┏━━

-- ==== Sys2Proof/Machine/TransferStack.lean ====
section
/-! DEFINITION. Register transfer and stack instructions (41_transfer_stack.md R230 to R239). -/

namespace Sys2Proof.Machine

/-- A transfer into a register through `put` that sets Z and N (R230 to R234). -/
def transferWith (put : State → Byte → State) (value : Byte) (s : State) : Result :=
  .next (charge (setZN (put s value) value) 2)

/-- TAX (R230). -/
def execTax (s : State) : Result := transferWith State.setX s.cpu.a s

/-- TAY (R231). -/
def execTay (s : State) : Result := transferWith State.setY s.cpu.a s

/-- TXA (R232). -/
def execTxa (s : State) : Result := transferWith State.setA s.cpu.x s

/-- TYA (R233). -/
def execTya (s : State) : Result := transferWith State.setA s.cpu.y s

/-- TSX (R234). -/
def execTsx (s : State) : Result := transferWith State.setX s.cpu.sp s

/-- TXS (R235): the one transfer that leaves the flags alone. -/
def execTxs (s : State) : Result := .next (charge (s.setSp s.cpu.x) 2)

/-- PHA (R236). -/
def execPha (s : State) : Result := .next (charge (push s s.cpu.a) 3)

/-- PHP (R237): the pushed copy has bits 5 and 4 set. -/
def execPhp (s : State) : Result := .next (charge (push s (s.cpu.p.pushed true)) 3)

/-- PLA (R238). -/
def execPla (s : State) : Result :=
  let r := pull s
  .next (charge (setZN (r.state.setA r.value) r.value) 4)

/-- PLP (R239). -/
def execPlp (s : State) : Result := .next (charge (pullFlags s) 4)

end Sys2Proof.Machine
end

┗━━

## About this exercise
Word for word, copy out all of the data shown above.

## Result
-- ==== Sys2Proof/Machine/TransferStack.lean ====
section
/-! DEFINITION. Register transfer and stack instructions (41_transfer_stack.md R230 to R239). -/

namespace Sys2Proof.Machine

/-- A transfer into a register through `put` that sets Z and N (R230 to R234). -/
def transferWith (put : State → Byte → State) (value : Byte) (s : State) : Result :=
  .next (charge (setZN (put s value) value) 2)

/-- TAX (R230). -/
def execTax (s : State) : Result := transferWith State.setX s.cpu.a s

/-- TAY (R231). -/
def execTay (s : State) : Result := transferWith State.setY s.cpu.a s

/-- TXA (R232). -/
def execTxa (s : State) : Result := transferWith State.setA s.cpu.x s

/-- TYA (R233). -/
def execTya (s : State) : Result := transferWith State.setA s.cpu.y s

/-- TSX (R234). -/
def execTsx (s : State) : Result := transferWith State.setX s.cpu.sp s

/-- TXS (R235): the one transfer that leaves the flags alone. -/
def execTxs (s : State) : Result := .next (charge (s.setSp s.cpu.x) 2)

/-- PHA (R236). -/
def execPha (s : State) : Result := .next (charge (push s s.cpu.a) 3)

/-- PHP (R237): the pushed copy has bits 5 and 4 set. -/
def execPhp (s : State) : Result := .next (charge (push s (s.cpu.p.pushed true)) 3)

/-- PLA (R238). -/
def execPla (s : State) : Result :=
  let r := pull s
  .next (charge (setZN (r.state.setA r.value) r.value) 4)

/-- PLP (R239). -/
def execPlp (s : State) : Result := .next (charge (pullFlags s) 4)

end Sys2Proof.Machine
end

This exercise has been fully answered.